Extracted data: Begin

-- ==== Sys2Proof/Laws/GrowsTimeCmd.lean ====
section
/-! SUPPORT. Every operation and meaning of Machine/TimeCmd.lean grows the state it is given: one lemma each. -/

namespace Sys2Proof.Machine

open Sys2Proof

theorem execTimeLatch_grows {b₀ : State} {d : Dev} {v : Word} {s : State} (h0 : b₀.Grows s) : Safe b₀ (execTimeLatch d v s) := by
  delta execTimeLatch
  repeat' first
    | with_reducible assumption | intro _ | with_reducible apply finish_grows
    | with_reducible apply State.viaBus_grows | with_reducible apply State.latch_grows

theorem execTimeCaptureDone_grows {b₀ : State} {d : Dev} {bins : BitVec 12} {s : State} (h0 : b₀.Grows s) :
    Safe b₀ (execTimeCaptureDone d bins s) := by
  delta execTimeCaptureDone
  with_reducible repeat' first
    | assumption | apply finish_grows | apply State.capture_grows

theorem State.edgeVerard_grows {b₀ : State} {s : State} (h0 : b₀.Grows s) : b₀.Grows (State.edgeVerard s) := by
  delta State.edgeVerard
  with_reducible repeat' first
    | assumption | apply State.setClk_grows | apply ite_grows

theorem execSpringEdge_grows {b₀ : State} {s : State} (h0 : b₀.Grows s) : Safe b₀ (execSpringEdge s) := by
  delta execSpringEdge
  with_reducible repeat' first
    | assumption | apply State.setClk_grows | apply State.edgeVerard_grows | apply State.deliverWakes_grows
    | apply State.releaseGaps_grows | apply State.doIf_grows | apply State.again_grows | apply State.retimeLotik_grows
    | apply ite_safe | apply next_safe

theorem execSlewDone_grows {b₀ : State} {d : Dev} {s : State} (h0 : b₀.Grows s) : Safe b₀ (execSlewDone d s) := by
  delta execSlewDone
  with_reducible repeat' first
    | assumption | ((try lift_lets -underBinder); intro x; clear_value x) | apply finish_grows
    | apply State.setClk_grows | apply State.setOwn_grows | apply State.showEst_grows | apply ite_safe
    | apply next_safe | fail_if_no_progress apply mk_grows | apply ite_grows

theorem execHoldoverUpdate_grows {b₀ : State} {d : Dev} {s : State} (h0 : b₀.Grows s) : Safe b₀ (execHoldoverUpdate d s) := by
  delta execHoldoverUpdate
  with_reducible repeat' first
    | assumption
    | ((try lift_lets -underBinder); intro x; first | (refine (have _ : b₀.Grows x := ?_; ?_); (on_goal 2 => clear_value x); (on_goal 1 => dsimp only [x]; clear x)) | clear_value x)
    | apply State.setClk_grows | apply State.setOwn_grows | apply State.showEst_grows | apply finish_grows
    | apply State.doIf_grows | apply State.sendStatus_grows | apply ite_safe | apply next_safe
    | fail_if_no_progress apply mk_grows | apply ite_grows

end Sys2Proof.Machine
end

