-- ==== Sys2Proof/Tests/Slice0.lean ====
section
/-! SUPPORT. Tests: ill-formed commands refused, worked examples of the spec, single commands from small states, and for each
statement with hypotheses (Sys2Proof/Certificates/Slice0/Obligations.lean) a witness that meets them, clause by clause. -/

set_option maxRecDepth 4000

open Sys2Proof Sys2Proof.Machine

namespace Sys2Proof.Tests

/-- The state after reset with some register fields set. -/
def regs (l : List (Field × Nat)) : State := l.foldl (fun s x => s.put x.1 x.2) State.reset

/-- The state after reset with Verard past its PROFILE stage, where its endpoint answers (R363). -/
def vup : State := regs [(R.VD_BOOT_STAGE, 3)]

/-- Both parts' hall time at a tick. -/
def tick (n : Nat) (s : State) : State :=
  (s.setClk .lotik { s.clk .lotik with ticks := BitVec.ofNat 64 n }).setClk .verard { s.clk .verard with ticks := BitVec.ofNat 64 n }

/-- A command for a part, from the host of unit 0 in session 1. -/
def cmd (d : Dev) : CmdCtx := { dev := d, src := 0, session := 1, seq := 0, version := 1, quiet := false }

/-- A job control message of group 1, generation 0. -/
def jobMsg : JobMsg := { kind := 0, gid := 1, gen := 0 }

/-- A group message of group 1, generation 0. -/
def grpMsg : GroupMsg := { kind := 0, gid := 1, gen := 0 }

/-- A sealed package group whose one member is die 0 of the package with UA 0. -/
def sealed : GroupRec := { state := 3, members := [(0, 1)], depth := 1, maxElems := 1 }

/-- A state whose two parts hold a group as GID 1. -/
def grouped (g : GroupRec) (s : State) : State := (s.setGroup .lotik 1 g).setGroup .verard 1 g

/-- A job at its root, of group 1. -/
def jobRec (state round : Nat) : JobRec := { gid := 1, gen := 0, state := state, round := round }

/-- A state in which slot 0 runs a job with one waypoint in its buffer. -/
def running (wp : BitVec 128) (planned : Bool) (s : State) : State :=
  (s.put R.LK_STEP_STAT_SLOT0_STATE 4).setSlot 0 { buf := [{ pc := 0, wp := wp, planned := planned }] }

/-- A session of Lotik opened with a key slot. -/
def session (key : Nat) (s : State) : State := s.setCmd .lotik { s.cmd .lotik with sessions := [{ id := 1, keyIndex := key }] }


/-- Both parts have their UAs, the ring is up and the T-links used in tests are in SERVICE. -/
def linked (s : State) : State :=
  [(R.LK_TOPO_UA_VALID, 1), (R.VD_TOPO_UA_VALID, 1), (R.LK_RING_STAT_E_STATE, 2), (R.LK_RING_STAT_W_STATE, 2),
    (R.PORT_STAT_STATE .tlink, 6), (R.PORT_STAT_STATE .upA, 6), (R.PORT_STAT_STATE (.down 63), 6)].foldl
    (fun s x => s.put x.1 x.2) s

/-- The CRC of a ring symbol's bits [111:0] (R64). -/
def crcOf (v : Nat) : BitVec 16 := BitVec.ofNat 16 (symbolCrc v)

/-- A DATA symbol of die 3 to every die. -/
def dataSymbol : RingSymbol := { ccw := true, src := 3, dst := 0x3F, body := .data 0x0123456789ABCDEF01234567 }

/-- The CRC of R51 before its final inversion, going on from a value. -/
def crcFrom (c : Nat) (bs : List Byte) : Nat :=
  bs.foldl (fun c b => (List.range 8).foldl (fun c i => crc32Bit c (b.toNat.testBit (7 - i))) c) c

theorem crcFrom_append (c : Nat) (as bs : List Byte) : crcFrom c (as ++ bs) = crcFrom (crcFrom c as) bs := List.foldl_append

/-- 99 bytes of 0. -/
def zeros99 : List Byte := List.replicate 99 0

theorem crc_one : crcFrom 0xFFFFFFFF [1] = 1254728195 := by decide +kernel
theorem crc_zeros0 : crcFrom 1254728195 zeros99 = 731751224 := by decide +kernel
theorem crc_zeros1 : crcFrom 731751224 zeros99 = 3809572947 := by decide +kernel
theorem crc_zeros2 : crcFrom 3809572947 zeros99 = 2792506048 := by decide +kernel
theorem crc_zeros3 : crcFrom 2792506048 zeros99 = 3926914808 := by decide +kernel
theorem crc_zeros4 : crcFrom 3926914808 zeros99 = 678396670 := by decide +kernel
theorem crc_zeros5 : crcFrom 678396670 zeros99 = 2093002735 := by decide +kernel
theorem crc_zeros6 : crcFrom 2093002735 zeros99 = 4038770950 := by decide +kernel
theorem crc_zeros7 : crcFrom 4038770950 zeros99 = 621749191 := by decide +kernel
theorem crc_zeros8 : crcFrom 621749191 zeros99 = 3611936562 := by decide +kernel
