-- ==== Sys2Proof/Machine/Dispatch.lean ====
section
/-! DEFINITION. One arm per command: the command's next sequencer step. -/

namespace Sys2Proof.Machine

def exec (i : Instr) (s : State) : Host.Outcome State Fault Refusal :=
  match i with
  -- datapath primitives
  | .permIp => Sys2Proof.Machine.execPermIp s
  | .permFp => Sys2Proof.Machine.execPermFp s
  | .permE => Sys2Proof.Machine.execPermE s
  | .permP => Sys2Proof.Machine.execPermP s
  | .subst => Sys2Proof.Machine.execSubst s
  | .fround => Sys2Proof.Machine.execFround s
  -- keyed block operations
  | .keyDerive => Sys2Proof.Machine.execKeyDerive s
  | .encBlock => Sys2Proof.Machine.execEncBlock s
  | .decBlock => Sys2Proof.Machine.execDecBlock s
  -- message operations
  | .pad => Sys2Proof.Machine.execPad s
  | .unpad => Sys2Proof.Machine.execUnpad s
  | .encrypt => Sys2Proof.Machine.execEncrypt s
  | .decrypt => Sys2Proof.Machine.execDecrypt s

end Sys2Proof.Machine
end

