/-- R105, R106, R600: the fields of the word STATUS reads as, with the number of every phase and of every error code, and
the W1C write. -/
def Obligations.StatusFieldsAndWriteOneToClear : Prop :=
  ∀ (s : State) (v : Word),
    (∃ t w, stepRead 0x008 s = .next t ∧ t.response = .data w ∧
      w.getLsbD 0 = s.busy ∧ w.getLsbD 1 = s.done ∧ w.getLsbD 2 = s.err ∧ w.getLsbD 3 = s.werr ∧
      (w.extractLsb' 4 4).toNat = (match s.errcode with
        | .ok => 0
        | .malformedLength => 1
        | .invalidBlockLength => 2
        | .padding => 3
        | .illegalCommand => 4
        | .lengthRange => 5) ∧
      (w.extractLsb' 8 4).toNat = (match s.phase with
        | .idle => 0
        | .accepted => 1
        | .padded => 2
        | .keygen => 3
        | .raw => 4
        | .permutedInitial => 5
        | .round => 6
        | .swappedFinal => 7
        | .permutedFinal => 8) ∧
      w.extractLsb' 12 4 = s.round ∧ w.extractLsb' 16 16 = s.blk) ∧
    (∃ t, stepWrite 0x008 v s = .next t ∧
      t.done = (s.done && !v.getLsbD 1) ∧ t.err = (s.err && !v.getLsbD 2) ∧ t.werr = (s.werr && !v.getLsbD 3) ∧
      t = { s with done := t.done, err := t.err, werr := t.werr, response := .written })

/-- R104, R107 to R110: CTRL reads IRQ_EN in bit 1 and zero elsewhere; KEY_LEN and IN_LEN, written while BUSY = 0, read
back whole; OUT_LEN reads its value; CMD reads 0. -/
def Obligations.ControlAndLengthRegistersReadBack : Prop :=
  ∀ (s : State) (v : Word),
    (∃ t w, stepRead 0x004 s = .next t ∧ t.response = .data w ∧ ∀ i, w.getLsbD i = (decide (i = 1) && s.irqEn)) ∧
    stepRead 0x00C s = .next { s with response := .data 0 } ∧
    stepRead 0x018 s = .next { s with response := .data s.outLen } ∧
    (s.busy = false →
      (∃ t, stepWrite 0x010 v s = .next t ∧ t = { s with keyLen := v, response := .written } ∧
        stepRead 0x010 t = .next { t with response := .data v }) ∧
      (∃ t, stepWrite 0x014 v s = .next t ∧ t = { s with inLen := v, response := .written } ∧
        stepRead 0x014 t = .next { t with response := .data v }))

/-- R203: a word written to IBUF or KEY while BUSY = 0 stores its four bytes, the least significant at the lowest index,
changes no other byte, and reads back; and a read of a finished output word returns OBUF's bytes in the same lanes. -/
def Obligations.BufferWordsUseLittleEndianLanes : Prop :=
  ∀ (s : State) (v : Word) (j : Nat), s.busy = false →
    (4 * j < s.cfg.bufBytes →
      ∃ t, stepWrite (0x1000 + 4 * j) v s = .next t ∧
        t = { s with ibuf := t.ibuf, response := .written } ∧
        (∀ k, k < 4 → Memory.get? t.ibuf (4 * j + k) = some (v.extractLsb' (8 * k) 8)) ∧
        (∀ a, (a < 4 * j ∨ 4 * j + 4 ≤ a) → Memory.get? t.ibuf a = Memory.get? s.ibuf a) ∧
        ∃ u, stepRead (0x1000 + 4 * j) t = .next u ∧ u.response = .data v) ∧
    (j < 2 →
      ∃ t, stepWrite (0x020 + 4 * j) v s = .next t ∧
        t = { s with key := t.key, response := .written } ∧
        (∀ k, k < 4 → Memory.get? t.key (4 * j + k) = some (v.extractLsb' (8 * k) 8)) ∧
        (∀ a, (a < 4 * j ∨ 4 * j + 4 ≤ a) → Memory.get? t.key a = Memory.get? s.key a) ∧
        ∃ u, stepRead (0x020 + 4 * j) t = .next u ∧ u.response = .data v) ∧
    (4 * j < s.cfg.bufBytes + 8 →
      ∃ u w, stepRead (0x2000 + 4 * j) s = .next u ∧ u.response = .data w ∧
        ∀ k x, k < 4 → Memory.get? s.obuf (4 * j + k) = some x → w.extractLsb' (8 * k) 8 = x)
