/-! ## drew -/

@[simp] theorem drew_cfg (s : State) (n : Nat) : (s.drew n).cfg = s.cfg := rfl
@[simp] theorem drew_op (s : State) (n : Nat) : (s.drew n).op = s.op := rfl
@[simp] theorem drew_cmdword (s : State) (n : Nat) : (s.drew n).cmdword = s.cmdword := rfl
@[simp] theorem drew_phase (s : State) (n : Nat) : (s.drew n).phase = s.phase := rfl
@[simp] theorem drew_round (s : State) (n : Nat) : (s.drew n).round = s.round := rfl
@[simp] theorem drew_blk (s : State) (n : Nat) : (s.drew n).blk = s.blk := rfl
@[simp] theorem drew_rk (s : State) (n : Nat) : (s.drew n).rk = s.rk := rfl
@[simp] theorem drew_x (s : State) (n : Nat) : (s.drew n).x = s.x := rfl
@[simp] theorem drew_left (s : State) (n : Nat) : (s.drew n).left = s.left := rfl
@[simp] theorem drew_right (s : State) (n : Nat) : (s.drew n).right = s.right := rfl
@[simp] theorem drew_irqEn (s : State) (n : Nat) : (s.drew n).irqEn = s.irqEn := rfl
@[simp] theorem drew_busy (s : State) (n : Nat) : (s.drew n).busy = s.busy := rfl
@[simp] theorem drew_done (s : State) (n : Nat) : (s.drew n).done = s.done := rfl
@[simp] theorem drew_err (s : State) (n : Nat) : (s.drew n).err = s.err := rfl
@[simp] theorem drew_werr (s : State) (n : Nat) : (s.drew n).werr = s.werr := rfl
@[simp] theorem drew_errcode (s : State) (n : Nat) : (s.drew n).errcode = s.errcode := rfl
@[simp] theorem drew_keyLen (s : State) (n : Nat) : (s.drew n).keyLen = s.keyLen := rfl
@[simp] theorem drew_inLen (s : State) (n : Nat) : (s.drew n).inLen = s.inLen := rfl
@[simp] theorem drew_outLen (s : State) (n : Nat) : (s.drew n).outLen = s.outLen := rfl
@[simp] theorem drew_key (s : State) (n : Nat) : (s.drew n).key = s.key := rfl
@[simp] theorem drew_ibuf (s : State) (n : Nat) : (s.drew n).ibuf = s.ibuf := rfl
@[simp] theorem drew_obuf (s : State) (n : Nat) : (s.drew n).obuf = s.obuf := rfl
@[simp] theorem drew_draws (s : State) (n : Nat) : (s.drew n).draws = s.draws + n := rfl
@[simp] theorem drew_events (s : State) (n : Nat) : (s.drew n).events = s.events := rfl
@[simp] theorem drew_response (s : State) (n : Nat) : (s.drew n).response = s.response := rfl

/-! ## memWriteObuf -/

@[simp] theorem memWriteObuf_cfg (a : Nat) (bs : List Byte) (s : State) : (memWriteObuf a bs s).cfg = s.cfg := rfl
@[simp] theorem memWriteObuf_op (a : Nat) (bs : List Byte) (s : State) : (memWriteObuf a bs s).op = s.op := rfl
@[simp] theorem memWriteObuf_cmdword (a : Nat) (bs : List Byte) (s : State) :
    (memWriteObuf a bs s).cmdword = s.cmdword := rfl
@[simp] theorem memWriteObuf_phase (a : Nat) (bs : List Byte) (s : State) :
    (memWriteObuf a bs s).phase = s.phase := rfl
@[simp] theorem memWriteObuf_round (a : Nat) (bs : List Byte) (s : State) :
    (memWriteObuf a bs s).round = s.round := rfl
@[simp] theorem memWriteObuf_blk (a : Nat) (bs : List Byte) (s : State) : (memWriteObuf a bs s).blk = s.blk := rfl
@[simp] theorem memWriteObuf_rk (a : Nat) (bs : List Byte) (s : State) : (memWriteObuf a bs s).rk = s.rk := rfl
@[simp] theorem memWriteObuf_x (a : Nat) (bs : List Byte) (s : State) : (memWriteObuf a bs s).x = s.x := rfl
@[simp] theorem memWriteObuf_left (a : Nat) (bs : List Byte) (s : State) : (memWriteObuf a bs s).left = s.left := rfl
@[simp] theorem memWriteObuf_right (a : Nat) (bs : List Byte) (s : State) :
    (memWriteObuf a bs s).right = s.right := rfl
@[simp] theorem memWriteObuf_irqEn (a : Nat) (bs : List Byte) (s : State) :
    (memWriteObuf a bs s).irqEn = s.irqEn := rfl
@[simp] theorem memWriteObuf_busy (a : Nat) (bs : List Byte) (s : State) : (memWriteObuf a bs s).busy = s.busy := rfl
@[simp] theorem memWriteObuf_done (a : Nat) (bs : List Byte) (s : State) : (memWriteObuf a bs s).done = s.done := rfl
@[simp] theorem memWriteObuf_err (a : Nat) (bs : List Byte) (s : State) : (memWriteObuf a bs s).err = s.err := rfl
@[simp] theorem memWriteObuf_werr (a : Nat) (bs : List Byte) (s : State) : (memWriteObuf a bs s).werr = s.werr := rfl
@[simp] theorem memWriteObuf_errcode (a : Nat) (bs : List Byte) (s : State) :
    (memWriteObuf a bs s).errcode = s.errcode := rfl
@[simp] theorem memWriteObuf_keyLen (a : Nat) (bs : List Byte) (s : State) :
    (memWriteObuf a bs s).keyLen = s.keyLen := rfl
@[simp] theorem memWriteObuf_inLen (a : Nat) (bs : List Byte) (s : State) :
    (memWriteObuf a bs s).inLen = s.inLen := rfl
@[simp] theorem memWriteObuf_outLen (a : Nat) (bs : List Byte) (s : State) :
    (memWriteObuf a bs s).outLen = s.outLen := rfl
@[simp] theorem memWriteObuf_key (a : Nat) (bs : List Byte) (s : State) : (memWriteObuf a bs s).key = s.key := rfl
@[simp] theorem memWriteObuf_ibuf (a : Nat) (bs : List Byte) (s : State) : (memWriteObuf a bs s).ibuf = s.ibuf := rfl
@[simp] theorem memWriteObuf_obuf (a : Nat) (bs : List Byte) (s : State) :
    (memWriteObuf a bs s).obuf = Memory.write s.obuf a bs := rfl
@[simp] theorem memWriteObuf_draws (a : Nat) (bs : List Byte) (s : State) :
    (memWriteObuf a bs s).draws = s.draws := rfl
@[simp] theorem memWriteObuf_events (a : Nat) (bs : List Byte) (s : State) :
    (memWriteObuf a bs s).events = s.events := rfl
@[simp] theorem memWriteObuf_response (a : Nat) (bs : List Byte) (s : State) :
    (memWriteObuf a bs s).response = s.response := rfl

/-! ## accept -/

@[simp] theorem accept_cfg (v : Word) (s : State) : (accept v s).cfg = s.cfg := rfl
@[simp] theorem accept_op (v : Word) (s : State) : (accept v s).op = opcField v := rfl
@[simp] theorem accept_cmdword (v : Word) (s : State) : (accept v s).cmdword = v := rfl
@[simp] theorem accept_phase (v : Word) (s : State) : (accept v s).phase = .accepted := rfl
@[simp] theorem accept_round (v : Word) (s : State) : (accept v s).round = 0 := rfl
@[simp] theorem accept_blk (v : Word) (s : State) : (accept v s).blk = 0 := rfl
@[simp] theorem accept_rk (v : Word) (s : State) : (accept v s).rk = s.rk := rfl
@[simp] theorem accept_x (v : Word) (s : State) : (accept v s).x = s.x := rfl
@[simp] theorem accept_left (v : Word) (s : State) : (accept v s).left = s.left := rfl
@[simp] theorem accept_right (v : Word) (s : State) : (accept v s).right = s.right := rfl
@[simp] theorem accept_irqEn (v : Word) (s : State) : (accept v s).irqEn = s.irqEn := rfl
@[simp] theorem accept_busy (v : Word) (s : State) : (accept v s).busy = true := rfl
@[simp] theorem accept_done (v : Word) (s : State) : (accept v s).done = false := rfl
@[simp] theorem accept_err (v : Word) (s : State) : (accept v s).err = false := rfl
@[simp] theorem accept_werr (v : Word) (s : State) : (accept v s).werr = s.werr := rfl
@[simp] theorem accept_errcode (v : Word) (s : State) : (accept v s).errcode = .ok := rfl
@[simp] theorem accept_keyLen (v : Word) (s : State) : (accept v s).keyLen = s.keyLen := rfl
@[simp] theorem accept_inLen (v : Word) (s : State) : (accept v s).inLen = s.inLen := rfl
@[simp] theorem accept_outLen (v : Word) (s : State) : (accept v s).outLen = 0 := rfl
@[simp] theorem accept_key (v : Word) (s : State) : (accept v s).key = s.key := rfl
@[simp] theorem accept_ibuf (v : Word) (s : State) : (accept v s).ibuf = s.ibuf := rfl
@[simp] theorem accept_obuf (v : Word) (s : State) : (accept v s).obuf = s.obuf := rfl
@[simp] theorem accept_draws (v : Word) (s : State) : (accept v s).draws = s.draws := rfl
@[simp] theorem accept_events (v : Word) (s : State) : (accept v s).events = s.events := rfl
@[simp] theorem accept_response (v : Word) (s : State) : (accept v s).response = s.response := rfl

/-! ## finishOk -/

@[simp] theorem finishOk_cfg (n : Nat) (s : State) : (finishOk n s).cfg = s.cfg := rfl
@[simp] theorem finishOk_op (n : Nat) (s : State) : (finishOk n s).op = s.op := rfl
@[simp] theorem finishOk_cmdword (n : Nat) (s : State) : (finishOk n s).cmdword = s.cmdword := rfl
@[simp] theorem finishOk_phase (n : Nat) (s : State) : (finishOk n s).phase = .idle := rfl
@[simp] theorem finishOk_round (n : Nat) (s : State) : (finishOk n s).round = 0 := rfl
@[simp] theorem finishOk_blk (n : Nat) (s : State) : (finishOk n s).blk = 0 := rfl
@[simp] theorem finishOk_rk (n : Nat) (s : State) : (finishOk n s).rk = s.rk := rfl
@[simp] theorem finishOk_x (n : Nat) (s : State) : (finishOk n s).x = Config.freeValue 64 s.draws := rfl
@[simp] theorem finishOk_left (n : Nat) (s : State) : (finishOk n s).left = Config.freeValue 32 (s.draws + 1) := rfl
@[simp] theorem finishOk_right (n : Nat) (s : State) : (finishOk n s).right = Config.freeValue 32 (s.draws + 2) := rfl
@[simp] theorem finishOk_irqEn (n : Nat) (s : State) : (finishOk n s).irqEn = s.irqEn := rfl
@[simp] theorem finishOk_busy (n : Nat) (s : State) : (finishOk n s).busy = false := rfl
@[simp] theorem finishOk_done (n : Nat) (s : State) : (finishOk n s).done = true := rfl
@[simp] theorem finishOk_err (n : Nat) (s : State) : (finishOk n s).err = false := rfl
@[simp] theorem finishOk_werr (n : Nat) (s : State) : (finishOk n s).werr = s.werr := rfl
@[simp] theorem finishOk_errcode (n : Nat) (s : State) : (finishOk n s).errcode = .ok := rfl
@[simp] theorem finishOk_keyLen (n : Nat) (s : State) : (finishOk n s).keyLen = s.keyLen := rfl
@[simp] theorem finishOk_inLen (n : Nat) (s : State) : (finishOk n s).inLen = s.inLen := rfl
@[simp] theorem finishOk_outLen (n : Nat) (s : State) : (finishOk n s).outLen = BitVec.ofNat 32 n := rfl
@[simp] theorem finishOk_key (n : Nat) (s : State) : (finishOk n s).key = s.key := rfl
@[simp] theorem finishOk_ibuf (n : Nat) (s : State) : (finishOk n s).ibuf = s.ibuf := rfl
@[simp] theorem finishOk_obuf (n : Nat) (s : State) : (finishOk n s).obuf = Memory.below s.obuf n := rfl
@[simp] theorem finishOk_draws (n : Nat) (s : State) : (finishOk n s).draws = s.draws + 3 := rfl
@[simp] theorem finishOk_events (n : Nat) (s : State) : (finishOk n s).events = s.events := rfl
@[simp] theorem finishOk_response (n : Nat) (s : State) : (finishOk n s).response = s.response := rfl

/-! ## finishErr -/

@[simp] theorem finishErr_cfg (code : ErrCode) (s : State) : (finishErr code s).cfg = s.cfg := rfl
@[simp] theorem finishErr_op (code : ErrCode) (s : State) : (finishErr code s).op = s.op := rfl
@[simp] theorem finishErr_cmdword (code : ErrCode) (s : State) : (finishErr code s).cmdword = s.cmdword := rfl
@[simp] theorem finishErr_phase (code : ErrCode) (s : State) : (finishErr code s).phase = .idle := rfl
@[simp] theorem finishErr_round (code : ErrCode) (s : State) : (finishErr code s).round = 0 := rfl
@[simp] theorem finishErr_blk (code : ErrCode) (s : State) : (finishErr code s).blk = 0 := rfl
@[simp] theorem finishErr_rk (code : ErrCode) (s : State) : (finishErr code s).rk = s.rk := rfl
@[simp] theorem finishErr_x (code : ErrCode) (s : State) : (finishErr code s).x = Config.freeValue 64 s.draws := rfl
@[simp] theorem finishErr_left (code : ErrCode) (s : State) :
    (finishErr code s).left = Config.freeValue 32 (s.draws + 1) := rfl
@[simp] theorem finishErr_right (code : ErrCode) (s : State) :
    (finishErr code s).right = Config.freeValue 32 (s.draws + 2) := rfl
@[simp] theorem finishErr_irqEn (code : ErrCode) (s : State) : (finishErr code s).irqEn = s.irqEn := rfl
@[simp] theorem finishErr_busy (code : ErrCode) (s : State) : (finishErr code s).busy = false := rfl
@[simp] theorem finishErr_done (code : ErrCode) (s : State) : (finishErr code s).done = false := rfl
@[simp] theorem finishErr_err (code : ErrCode) (s : State) : (finishErr code s).err = true := rfl
@[simp] theorem finishErr_werr (code : ErrCode) (s : State) : (finishErr code s).werr = s.werr := rfl
@[simp] theorem finishErr_errcode (code : ErrCode) (s : State) : (finishErr code s).errcode = code := rfl
@[simp] theorem finishErr_keyLen (code : ErrCode) (s : State) : (finishErr code s).keyLen = s.keyLen := rfl
@[simp] theorem finishErr_inLen (code : ErrCode) (s : State) : (finishErr code s).inLen = s.inLen := rfl
@[simp] theorem finishErr_outLen (code : ErrCode) (s : State) : (finishErr code s).outLen = 0 := rfl
@[simp] theorem finishErr_key (code : ErrCode) (s : State) : (finishErr code s).key = s.key := rfl
@[simp] theorem finishErr_ibuf (code : ErrCode) (s : State) : (finishErr code s).ibuf = s.ibuf := rfl
@[simp] theorem finishErr_obuf (code : ErrCode) (s : State) : (finishErr code s).obuf = [] := rfl
@[simp] theorem finishErr_draws (code : ErrCode) (s : State) : (finishErr code s).draws = s.draws + 3 := rfl
@[simp] theorem finishErr_events (code : ErrCode) (s : State) : (finishErr code s).events = s.events := rfl
@[simp] theorem finishErr_response (code : ErrCode) (s : State) : (finishErr code s).response = s.response := rfl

Extracted data: End

All lines above that include the word "reads" must be copied into the answer.

▶ [Answer space]:
/-- R105, R106, R600: the fields of the word STATUS reads as, with the number of every phase and of every error code, and
/-- R104, R107 to R110: CTRL reads IRQ_EN in bit 1 and zero elsewhere; KEY_LEN and IN_LEN, written while BUSY = 0, read
back whole; OUT_LEN reads its value; CMD reads 0. -/
changes no other byte, and reads back; and a read of a finished output word returns OBUF's bytes in the same lanes. -/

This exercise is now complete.